Your task: Needed from the data below: every line from the one with "exact Nat.lt_succ_of_le hk" up to and including the one with "have hload : s.load", repeated exactly and with nothing else.

Data extracts:
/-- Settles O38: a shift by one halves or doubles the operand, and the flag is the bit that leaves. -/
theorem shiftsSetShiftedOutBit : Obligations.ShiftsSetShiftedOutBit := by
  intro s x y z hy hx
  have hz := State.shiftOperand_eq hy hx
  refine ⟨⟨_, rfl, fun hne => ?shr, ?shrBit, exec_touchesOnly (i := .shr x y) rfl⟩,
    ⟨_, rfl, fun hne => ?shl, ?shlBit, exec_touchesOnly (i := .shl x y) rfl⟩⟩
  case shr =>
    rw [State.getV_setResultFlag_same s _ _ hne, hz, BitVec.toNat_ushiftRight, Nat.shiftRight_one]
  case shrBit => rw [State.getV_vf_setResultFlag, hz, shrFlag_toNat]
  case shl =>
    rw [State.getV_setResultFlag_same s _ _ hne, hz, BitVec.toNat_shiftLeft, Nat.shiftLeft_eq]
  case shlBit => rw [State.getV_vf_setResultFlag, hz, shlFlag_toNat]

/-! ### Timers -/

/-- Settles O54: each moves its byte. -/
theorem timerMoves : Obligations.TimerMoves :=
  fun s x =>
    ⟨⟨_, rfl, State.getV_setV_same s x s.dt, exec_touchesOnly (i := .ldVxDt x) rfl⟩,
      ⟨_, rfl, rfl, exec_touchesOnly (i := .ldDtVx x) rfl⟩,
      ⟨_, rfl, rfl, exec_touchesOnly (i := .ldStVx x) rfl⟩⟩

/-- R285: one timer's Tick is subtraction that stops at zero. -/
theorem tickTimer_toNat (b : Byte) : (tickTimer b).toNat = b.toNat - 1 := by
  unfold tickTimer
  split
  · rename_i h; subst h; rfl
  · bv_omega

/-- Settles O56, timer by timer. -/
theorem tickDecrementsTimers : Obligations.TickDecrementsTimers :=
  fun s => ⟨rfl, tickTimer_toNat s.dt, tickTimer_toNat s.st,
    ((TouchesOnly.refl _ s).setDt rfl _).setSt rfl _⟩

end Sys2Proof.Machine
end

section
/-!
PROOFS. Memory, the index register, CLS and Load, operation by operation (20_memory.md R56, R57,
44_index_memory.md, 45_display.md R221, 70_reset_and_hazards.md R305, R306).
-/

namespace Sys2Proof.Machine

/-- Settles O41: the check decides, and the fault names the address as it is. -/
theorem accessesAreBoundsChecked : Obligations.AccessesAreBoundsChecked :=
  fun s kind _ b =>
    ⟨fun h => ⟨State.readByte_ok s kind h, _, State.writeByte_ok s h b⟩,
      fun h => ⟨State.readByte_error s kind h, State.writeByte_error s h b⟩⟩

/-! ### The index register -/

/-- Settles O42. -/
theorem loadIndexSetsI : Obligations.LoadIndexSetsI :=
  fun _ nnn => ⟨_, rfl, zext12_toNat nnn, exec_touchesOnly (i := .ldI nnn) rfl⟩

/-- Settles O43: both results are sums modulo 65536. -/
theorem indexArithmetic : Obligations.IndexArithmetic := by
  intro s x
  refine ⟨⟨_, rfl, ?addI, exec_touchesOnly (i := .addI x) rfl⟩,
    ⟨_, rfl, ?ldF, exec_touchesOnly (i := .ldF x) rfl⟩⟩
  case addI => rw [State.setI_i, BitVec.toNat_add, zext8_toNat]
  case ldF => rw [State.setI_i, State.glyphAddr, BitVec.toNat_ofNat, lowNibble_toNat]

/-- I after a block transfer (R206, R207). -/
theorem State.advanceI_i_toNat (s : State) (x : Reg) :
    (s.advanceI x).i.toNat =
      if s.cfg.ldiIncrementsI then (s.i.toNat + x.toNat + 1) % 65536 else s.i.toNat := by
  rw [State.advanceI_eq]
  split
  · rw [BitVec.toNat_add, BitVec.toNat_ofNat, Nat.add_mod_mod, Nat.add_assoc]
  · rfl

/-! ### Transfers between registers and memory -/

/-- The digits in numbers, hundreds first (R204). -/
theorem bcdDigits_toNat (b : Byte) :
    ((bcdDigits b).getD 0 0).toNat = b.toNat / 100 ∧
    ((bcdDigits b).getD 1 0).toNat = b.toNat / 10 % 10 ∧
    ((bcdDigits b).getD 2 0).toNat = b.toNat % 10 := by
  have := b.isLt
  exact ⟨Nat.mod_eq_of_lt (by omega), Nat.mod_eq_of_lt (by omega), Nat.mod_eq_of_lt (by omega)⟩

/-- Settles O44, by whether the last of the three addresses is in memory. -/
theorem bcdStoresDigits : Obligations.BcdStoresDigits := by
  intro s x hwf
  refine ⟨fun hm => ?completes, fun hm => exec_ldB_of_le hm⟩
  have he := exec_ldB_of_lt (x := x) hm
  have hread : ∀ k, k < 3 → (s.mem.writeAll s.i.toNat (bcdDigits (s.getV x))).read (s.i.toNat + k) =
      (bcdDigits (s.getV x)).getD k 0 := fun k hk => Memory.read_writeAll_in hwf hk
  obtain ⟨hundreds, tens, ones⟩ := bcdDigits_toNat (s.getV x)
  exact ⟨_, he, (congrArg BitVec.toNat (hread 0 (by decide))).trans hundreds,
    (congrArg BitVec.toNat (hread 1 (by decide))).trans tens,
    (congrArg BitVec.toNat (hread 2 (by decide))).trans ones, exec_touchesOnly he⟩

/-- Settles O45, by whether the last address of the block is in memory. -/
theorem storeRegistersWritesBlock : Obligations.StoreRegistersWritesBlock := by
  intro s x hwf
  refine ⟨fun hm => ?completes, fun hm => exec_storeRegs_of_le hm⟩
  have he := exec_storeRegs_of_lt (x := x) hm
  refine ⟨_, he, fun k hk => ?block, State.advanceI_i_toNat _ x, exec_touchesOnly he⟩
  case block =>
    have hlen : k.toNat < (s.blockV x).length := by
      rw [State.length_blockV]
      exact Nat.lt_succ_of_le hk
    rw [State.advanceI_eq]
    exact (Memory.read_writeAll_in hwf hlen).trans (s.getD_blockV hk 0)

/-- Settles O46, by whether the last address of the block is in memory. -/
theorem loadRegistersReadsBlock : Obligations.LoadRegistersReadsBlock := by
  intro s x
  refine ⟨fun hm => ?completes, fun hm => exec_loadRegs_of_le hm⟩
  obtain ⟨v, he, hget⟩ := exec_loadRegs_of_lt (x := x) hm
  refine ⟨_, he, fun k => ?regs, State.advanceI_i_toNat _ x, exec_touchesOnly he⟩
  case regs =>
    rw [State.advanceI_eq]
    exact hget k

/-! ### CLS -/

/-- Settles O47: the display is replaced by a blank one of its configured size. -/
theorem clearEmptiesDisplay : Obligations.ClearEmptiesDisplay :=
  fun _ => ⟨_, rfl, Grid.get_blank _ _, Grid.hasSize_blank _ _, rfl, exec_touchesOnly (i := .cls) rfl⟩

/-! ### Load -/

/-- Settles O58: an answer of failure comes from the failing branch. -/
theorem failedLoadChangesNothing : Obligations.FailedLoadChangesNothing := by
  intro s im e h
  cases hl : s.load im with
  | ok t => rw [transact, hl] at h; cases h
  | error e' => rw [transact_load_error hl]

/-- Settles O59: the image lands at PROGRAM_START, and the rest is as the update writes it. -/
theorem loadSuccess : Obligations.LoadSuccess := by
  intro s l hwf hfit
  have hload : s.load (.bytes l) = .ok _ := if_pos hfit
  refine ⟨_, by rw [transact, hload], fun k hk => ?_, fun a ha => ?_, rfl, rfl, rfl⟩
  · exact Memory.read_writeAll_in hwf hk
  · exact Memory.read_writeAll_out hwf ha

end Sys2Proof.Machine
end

Your response:
      exact Nat.lt_succ_of_le hk
    rw [State.advanceI_eq]
    exact (Memory.read_writeAll_in hwf hlen).trans (s.getD_blockV hk 0)

/-- Settles O46, by whether the last address of the block is in memory. -/
theorem loadRegistersReadsBlock : Obligations.LoadRegistersReadsBlock := by
  intro s x
  refine ⟨fun hm => ?completes, fun hm => exec_loadRegs_of_le hm⟩
  obtain ⟨v, he, hget⟩ := exec_loadRegs_of_lt (x := x) hm
  refine ⟨_, he, fun k => ?regs, State.advanceI_i_toNat _ x, exec_touchesOnly he⟩
  case regs =>
    rw [State.advanceI_eq]
    exact hget k

/-! ### CLS -/

/-- Settles O47: the display is replaced by a blank one of its configured size. -/
theorem clearEmptiesDisplay : Obligations.ClearEmptiesDisplay :=
  fun _ => ⟨_, rfl, Grid.get_blank _ _, Grid.hasSize_blank _ _, rfl, exec_touchesOnly (i := .cls) rfl⟩

/-! ### Load -/

/-- Settles O58: an answer of failure comes from the failing branch. -/
theorem failedLoadChangesNothing : Obligations.FailedLoadChangesNothing := by
  intro s im e h
  cases hl : s.load im with
  | ok t => rw [transact, hl] at h; cases h
  | error e' => rw [transact_load_error hl]

/-- Settles O59: the image lands at PROGRAM_START, and the rest is as the update writes it. -/
theorem loadSuccess : Obligations.LoadSuccess := by
  intro s l hwf hfit
  have hload : s.load (.bytes l) = .ok _ := if_pos hfit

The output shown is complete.